◆ TASK REQUIREMENTS
The answer must be every line of the records below that contains the word "rounded".

◆ SOURCE RECORDS

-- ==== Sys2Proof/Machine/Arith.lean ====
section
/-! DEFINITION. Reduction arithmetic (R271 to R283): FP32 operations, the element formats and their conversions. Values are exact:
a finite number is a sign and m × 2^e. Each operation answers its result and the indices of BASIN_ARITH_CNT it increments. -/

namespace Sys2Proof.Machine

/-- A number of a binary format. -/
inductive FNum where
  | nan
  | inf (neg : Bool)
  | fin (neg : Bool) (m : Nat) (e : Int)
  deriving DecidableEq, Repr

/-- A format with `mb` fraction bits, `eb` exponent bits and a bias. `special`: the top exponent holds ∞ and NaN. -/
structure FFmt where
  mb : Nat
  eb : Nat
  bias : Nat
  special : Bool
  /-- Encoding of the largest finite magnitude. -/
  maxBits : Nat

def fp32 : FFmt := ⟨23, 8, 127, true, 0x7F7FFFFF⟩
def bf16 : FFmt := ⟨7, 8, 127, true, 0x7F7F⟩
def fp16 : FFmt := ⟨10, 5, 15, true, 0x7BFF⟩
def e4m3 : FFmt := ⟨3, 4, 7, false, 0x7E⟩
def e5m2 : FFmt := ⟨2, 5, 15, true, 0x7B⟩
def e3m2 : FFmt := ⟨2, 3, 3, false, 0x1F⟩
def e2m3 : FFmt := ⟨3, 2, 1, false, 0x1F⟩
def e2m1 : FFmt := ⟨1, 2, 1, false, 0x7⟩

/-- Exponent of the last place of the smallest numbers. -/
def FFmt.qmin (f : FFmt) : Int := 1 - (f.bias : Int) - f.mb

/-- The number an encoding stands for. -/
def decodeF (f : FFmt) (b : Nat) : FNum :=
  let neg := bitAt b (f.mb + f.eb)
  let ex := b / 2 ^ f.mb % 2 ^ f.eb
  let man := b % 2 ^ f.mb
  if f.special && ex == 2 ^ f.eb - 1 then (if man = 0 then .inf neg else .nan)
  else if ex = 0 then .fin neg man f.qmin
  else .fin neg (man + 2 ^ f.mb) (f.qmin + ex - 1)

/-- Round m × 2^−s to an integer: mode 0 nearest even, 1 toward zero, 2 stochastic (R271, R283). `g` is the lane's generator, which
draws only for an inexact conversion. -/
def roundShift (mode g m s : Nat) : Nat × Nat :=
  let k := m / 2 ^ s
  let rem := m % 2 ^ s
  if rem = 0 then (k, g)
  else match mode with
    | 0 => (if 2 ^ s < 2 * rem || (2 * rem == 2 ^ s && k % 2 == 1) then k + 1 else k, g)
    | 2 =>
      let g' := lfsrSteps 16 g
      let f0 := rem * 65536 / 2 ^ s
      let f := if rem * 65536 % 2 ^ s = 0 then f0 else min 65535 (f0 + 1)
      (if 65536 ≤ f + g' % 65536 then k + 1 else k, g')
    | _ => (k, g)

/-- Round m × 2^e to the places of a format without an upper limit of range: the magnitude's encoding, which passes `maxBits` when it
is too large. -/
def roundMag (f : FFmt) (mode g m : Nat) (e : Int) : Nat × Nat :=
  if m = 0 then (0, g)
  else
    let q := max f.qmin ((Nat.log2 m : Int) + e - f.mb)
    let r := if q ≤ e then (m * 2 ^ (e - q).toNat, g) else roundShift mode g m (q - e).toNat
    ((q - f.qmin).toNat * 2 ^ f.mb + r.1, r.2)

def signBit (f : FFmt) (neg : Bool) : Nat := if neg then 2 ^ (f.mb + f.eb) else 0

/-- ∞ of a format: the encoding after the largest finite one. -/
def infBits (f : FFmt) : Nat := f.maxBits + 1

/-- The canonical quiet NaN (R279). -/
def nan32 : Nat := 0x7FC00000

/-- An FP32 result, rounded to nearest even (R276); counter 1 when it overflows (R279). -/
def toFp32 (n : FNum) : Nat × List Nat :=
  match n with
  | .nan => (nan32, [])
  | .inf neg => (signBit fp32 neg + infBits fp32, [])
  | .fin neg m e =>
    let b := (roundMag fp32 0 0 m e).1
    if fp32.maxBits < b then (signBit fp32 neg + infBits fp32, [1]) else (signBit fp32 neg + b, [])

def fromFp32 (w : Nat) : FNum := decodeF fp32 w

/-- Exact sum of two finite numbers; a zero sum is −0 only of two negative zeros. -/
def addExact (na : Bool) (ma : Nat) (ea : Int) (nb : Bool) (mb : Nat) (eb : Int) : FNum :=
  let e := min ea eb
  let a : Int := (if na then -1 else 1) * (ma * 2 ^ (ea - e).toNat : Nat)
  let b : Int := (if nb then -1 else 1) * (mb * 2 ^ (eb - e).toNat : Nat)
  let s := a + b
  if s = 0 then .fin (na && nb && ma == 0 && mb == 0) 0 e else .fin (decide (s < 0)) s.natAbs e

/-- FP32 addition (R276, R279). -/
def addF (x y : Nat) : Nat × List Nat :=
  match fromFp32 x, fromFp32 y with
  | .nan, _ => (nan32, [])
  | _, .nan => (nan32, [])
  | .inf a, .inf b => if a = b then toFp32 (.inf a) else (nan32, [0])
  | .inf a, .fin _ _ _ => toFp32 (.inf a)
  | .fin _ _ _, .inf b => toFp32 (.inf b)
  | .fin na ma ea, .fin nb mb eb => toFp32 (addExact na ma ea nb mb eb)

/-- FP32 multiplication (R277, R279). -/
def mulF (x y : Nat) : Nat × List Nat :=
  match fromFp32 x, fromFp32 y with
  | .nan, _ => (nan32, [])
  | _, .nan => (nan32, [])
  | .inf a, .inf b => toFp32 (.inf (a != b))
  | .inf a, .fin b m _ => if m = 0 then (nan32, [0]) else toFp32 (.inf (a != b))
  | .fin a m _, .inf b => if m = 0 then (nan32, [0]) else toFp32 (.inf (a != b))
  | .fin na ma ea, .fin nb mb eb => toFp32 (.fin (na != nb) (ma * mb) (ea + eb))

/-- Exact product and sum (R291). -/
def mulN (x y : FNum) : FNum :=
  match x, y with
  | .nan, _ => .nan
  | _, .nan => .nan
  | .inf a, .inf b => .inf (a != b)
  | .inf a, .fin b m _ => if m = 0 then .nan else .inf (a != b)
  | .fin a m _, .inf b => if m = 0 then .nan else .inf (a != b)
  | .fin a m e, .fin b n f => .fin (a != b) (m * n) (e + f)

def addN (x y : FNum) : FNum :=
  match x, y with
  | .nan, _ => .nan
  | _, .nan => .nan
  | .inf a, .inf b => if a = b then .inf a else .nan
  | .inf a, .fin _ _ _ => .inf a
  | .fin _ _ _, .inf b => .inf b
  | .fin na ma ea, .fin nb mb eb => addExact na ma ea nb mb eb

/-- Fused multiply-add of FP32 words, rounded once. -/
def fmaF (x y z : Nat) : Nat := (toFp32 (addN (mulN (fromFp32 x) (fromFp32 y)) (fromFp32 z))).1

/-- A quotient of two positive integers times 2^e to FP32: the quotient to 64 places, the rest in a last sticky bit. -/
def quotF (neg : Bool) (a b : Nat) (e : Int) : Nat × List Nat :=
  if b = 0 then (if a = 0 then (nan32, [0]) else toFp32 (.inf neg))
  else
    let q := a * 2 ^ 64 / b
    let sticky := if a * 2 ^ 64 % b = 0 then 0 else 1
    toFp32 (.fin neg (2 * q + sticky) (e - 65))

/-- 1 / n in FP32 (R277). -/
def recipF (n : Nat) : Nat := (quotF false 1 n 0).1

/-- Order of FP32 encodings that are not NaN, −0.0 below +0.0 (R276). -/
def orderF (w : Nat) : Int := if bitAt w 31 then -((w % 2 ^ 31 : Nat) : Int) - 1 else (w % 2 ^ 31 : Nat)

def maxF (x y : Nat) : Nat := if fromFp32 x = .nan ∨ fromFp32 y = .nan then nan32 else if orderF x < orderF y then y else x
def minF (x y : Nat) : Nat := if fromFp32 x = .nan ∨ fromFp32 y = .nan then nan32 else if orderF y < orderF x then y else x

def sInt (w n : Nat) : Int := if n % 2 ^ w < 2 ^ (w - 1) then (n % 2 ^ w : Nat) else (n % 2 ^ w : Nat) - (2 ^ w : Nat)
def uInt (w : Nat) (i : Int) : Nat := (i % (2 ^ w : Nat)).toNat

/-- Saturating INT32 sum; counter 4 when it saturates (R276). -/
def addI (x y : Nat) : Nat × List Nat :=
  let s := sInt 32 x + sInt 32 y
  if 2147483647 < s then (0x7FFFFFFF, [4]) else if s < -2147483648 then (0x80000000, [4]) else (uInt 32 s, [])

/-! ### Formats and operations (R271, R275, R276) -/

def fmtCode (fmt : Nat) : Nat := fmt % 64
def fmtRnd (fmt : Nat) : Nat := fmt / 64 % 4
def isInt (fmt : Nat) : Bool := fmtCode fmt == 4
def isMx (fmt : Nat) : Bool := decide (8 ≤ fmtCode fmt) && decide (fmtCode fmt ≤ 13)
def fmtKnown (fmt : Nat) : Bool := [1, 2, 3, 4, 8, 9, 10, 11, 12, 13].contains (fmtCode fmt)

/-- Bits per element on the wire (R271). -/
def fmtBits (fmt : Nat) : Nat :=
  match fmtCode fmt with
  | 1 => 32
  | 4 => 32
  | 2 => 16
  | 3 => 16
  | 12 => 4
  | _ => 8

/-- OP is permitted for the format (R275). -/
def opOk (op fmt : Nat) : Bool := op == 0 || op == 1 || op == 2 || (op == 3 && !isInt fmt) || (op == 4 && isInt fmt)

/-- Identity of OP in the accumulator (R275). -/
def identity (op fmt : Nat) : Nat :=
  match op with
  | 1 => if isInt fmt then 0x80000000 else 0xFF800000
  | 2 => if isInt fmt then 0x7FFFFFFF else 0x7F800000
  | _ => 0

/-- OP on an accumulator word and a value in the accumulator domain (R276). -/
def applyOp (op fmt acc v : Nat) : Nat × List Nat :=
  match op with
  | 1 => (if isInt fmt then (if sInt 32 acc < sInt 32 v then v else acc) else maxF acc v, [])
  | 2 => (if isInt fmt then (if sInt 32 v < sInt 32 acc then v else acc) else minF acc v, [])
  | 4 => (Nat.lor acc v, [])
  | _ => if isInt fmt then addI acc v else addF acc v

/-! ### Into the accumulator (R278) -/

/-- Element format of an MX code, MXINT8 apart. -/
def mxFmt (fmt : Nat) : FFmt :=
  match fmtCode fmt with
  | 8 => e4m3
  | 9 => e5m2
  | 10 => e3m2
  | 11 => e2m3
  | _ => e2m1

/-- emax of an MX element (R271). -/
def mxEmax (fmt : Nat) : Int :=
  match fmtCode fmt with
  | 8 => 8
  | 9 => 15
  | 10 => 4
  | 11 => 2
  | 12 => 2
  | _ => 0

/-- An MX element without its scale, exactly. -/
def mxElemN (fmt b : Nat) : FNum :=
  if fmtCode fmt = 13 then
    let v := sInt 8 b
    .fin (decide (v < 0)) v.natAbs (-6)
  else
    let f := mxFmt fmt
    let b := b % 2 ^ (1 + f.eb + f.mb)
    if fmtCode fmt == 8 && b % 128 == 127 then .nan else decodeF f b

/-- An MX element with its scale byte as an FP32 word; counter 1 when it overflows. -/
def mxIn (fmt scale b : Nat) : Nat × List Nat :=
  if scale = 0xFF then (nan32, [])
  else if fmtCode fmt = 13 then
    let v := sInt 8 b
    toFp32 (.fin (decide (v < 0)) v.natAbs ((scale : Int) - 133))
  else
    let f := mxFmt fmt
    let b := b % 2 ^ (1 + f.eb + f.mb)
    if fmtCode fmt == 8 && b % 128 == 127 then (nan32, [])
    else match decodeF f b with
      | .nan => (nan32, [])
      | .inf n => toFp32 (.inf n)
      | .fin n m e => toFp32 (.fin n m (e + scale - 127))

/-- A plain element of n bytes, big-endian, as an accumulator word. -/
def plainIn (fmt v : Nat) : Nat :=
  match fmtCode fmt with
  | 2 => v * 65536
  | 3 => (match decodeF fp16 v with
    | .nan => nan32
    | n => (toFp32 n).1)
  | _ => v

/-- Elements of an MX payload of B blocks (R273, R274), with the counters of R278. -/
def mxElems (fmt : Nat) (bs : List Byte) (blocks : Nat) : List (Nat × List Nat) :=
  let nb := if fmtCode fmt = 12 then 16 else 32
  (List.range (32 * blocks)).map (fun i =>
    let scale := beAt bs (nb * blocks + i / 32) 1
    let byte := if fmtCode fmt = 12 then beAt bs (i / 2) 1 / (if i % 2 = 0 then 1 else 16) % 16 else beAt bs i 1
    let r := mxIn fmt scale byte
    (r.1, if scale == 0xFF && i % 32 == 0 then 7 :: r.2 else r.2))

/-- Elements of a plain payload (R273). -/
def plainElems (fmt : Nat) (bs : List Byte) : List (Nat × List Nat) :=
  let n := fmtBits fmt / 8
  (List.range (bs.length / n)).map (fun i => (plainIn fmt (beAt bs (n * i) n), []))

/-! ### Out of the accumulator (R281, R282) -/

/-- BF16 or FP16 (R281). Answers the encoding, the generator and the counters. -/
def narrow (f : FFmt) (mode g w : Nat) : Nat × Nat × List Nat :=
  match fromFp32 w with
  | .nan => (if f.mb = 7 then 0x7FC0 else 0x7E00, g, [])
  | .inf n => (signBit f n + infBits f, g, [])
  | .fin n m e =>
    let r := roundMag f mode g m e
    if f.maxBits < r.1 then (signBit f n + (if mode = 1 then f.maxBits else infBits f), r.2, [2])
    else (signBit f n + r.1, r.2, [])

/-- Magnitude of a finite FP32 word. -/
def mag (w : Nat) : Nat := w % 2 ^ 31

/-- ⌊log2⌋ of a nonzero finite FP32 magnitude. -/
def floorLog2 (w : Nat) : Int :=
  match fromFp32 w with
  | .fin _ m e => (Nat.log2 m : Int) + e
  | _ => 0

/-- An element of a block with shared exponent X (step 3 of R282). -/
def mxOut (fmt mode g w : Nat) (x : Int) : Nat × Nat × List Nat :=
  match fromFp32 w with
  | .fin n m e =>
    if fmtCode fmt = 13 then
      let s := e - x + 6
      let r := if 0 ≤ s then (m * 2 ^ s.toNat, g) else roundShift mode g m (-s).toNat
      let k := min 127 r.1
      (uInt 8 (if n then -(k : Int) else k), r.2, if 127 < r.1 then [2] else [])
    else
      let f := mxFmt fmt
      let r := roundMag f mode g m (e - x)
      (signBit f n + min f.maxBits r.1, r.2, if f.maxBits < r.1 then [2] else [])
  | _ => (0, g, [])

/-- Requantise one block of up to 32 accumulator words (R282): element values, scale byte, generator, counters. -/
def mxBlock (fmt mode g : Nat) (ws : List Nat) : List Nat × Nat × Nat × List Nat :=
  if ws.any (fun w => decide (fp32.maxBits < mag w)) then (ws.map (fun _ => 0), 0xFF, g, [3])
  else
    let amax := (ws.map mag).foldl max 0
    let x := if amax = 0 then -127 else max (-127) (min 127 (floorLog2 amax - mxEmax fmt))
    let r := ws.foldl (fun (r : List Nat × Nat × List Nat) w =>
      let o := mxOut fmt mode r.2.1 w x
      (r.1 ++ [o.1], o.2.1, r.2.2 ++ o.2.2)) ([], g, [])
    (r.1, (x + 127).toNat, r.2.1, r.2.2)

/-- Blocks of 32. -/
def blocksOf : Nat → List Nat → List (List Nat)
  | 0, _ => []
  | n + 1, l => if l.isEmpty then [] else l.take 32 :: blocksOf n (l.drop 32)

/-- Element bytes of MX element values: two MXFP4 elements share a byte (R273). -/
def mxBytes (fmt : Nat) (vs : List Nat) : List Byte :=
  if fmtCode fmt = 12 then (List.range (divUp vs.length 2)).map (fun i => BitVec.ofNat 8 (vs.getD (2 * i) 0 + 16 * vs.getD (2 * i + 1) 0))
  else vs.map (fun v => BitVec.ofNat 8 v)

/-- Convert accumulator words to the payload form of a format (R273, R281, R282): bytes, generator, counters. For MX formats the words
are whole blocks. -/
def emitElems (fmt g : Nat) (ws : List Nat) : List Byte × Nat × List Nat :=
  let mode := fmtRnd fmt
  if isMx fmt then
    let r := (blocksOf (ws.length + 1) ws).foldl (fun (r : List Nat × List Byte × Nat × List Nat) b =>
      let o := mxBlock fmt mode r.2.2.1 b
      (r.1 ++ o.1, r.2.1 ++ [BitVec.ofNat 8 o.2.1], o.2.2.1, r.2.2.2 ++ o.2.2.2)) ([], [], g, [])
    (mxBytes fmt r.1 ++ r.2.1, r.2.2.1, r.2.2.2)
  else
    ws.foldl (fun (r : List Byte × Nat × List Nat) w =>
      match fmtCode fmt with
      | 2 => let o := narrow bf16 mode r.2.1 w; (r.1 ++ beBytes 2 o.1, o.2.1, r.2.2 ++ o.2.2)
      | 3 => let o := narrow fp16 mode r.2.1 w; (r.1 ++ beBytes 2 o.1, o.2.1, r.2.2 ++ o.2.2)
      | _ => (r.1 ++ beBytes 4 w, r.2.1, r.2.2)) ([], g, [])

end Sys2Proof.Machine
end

◆ ANSWER TO THIS TASK
/-- An FP32 result, rounded to nearest even (R276); counter 1 when it overflows (R279). -/
/-- Fused multiply-add of FP32 words, rounded once. -/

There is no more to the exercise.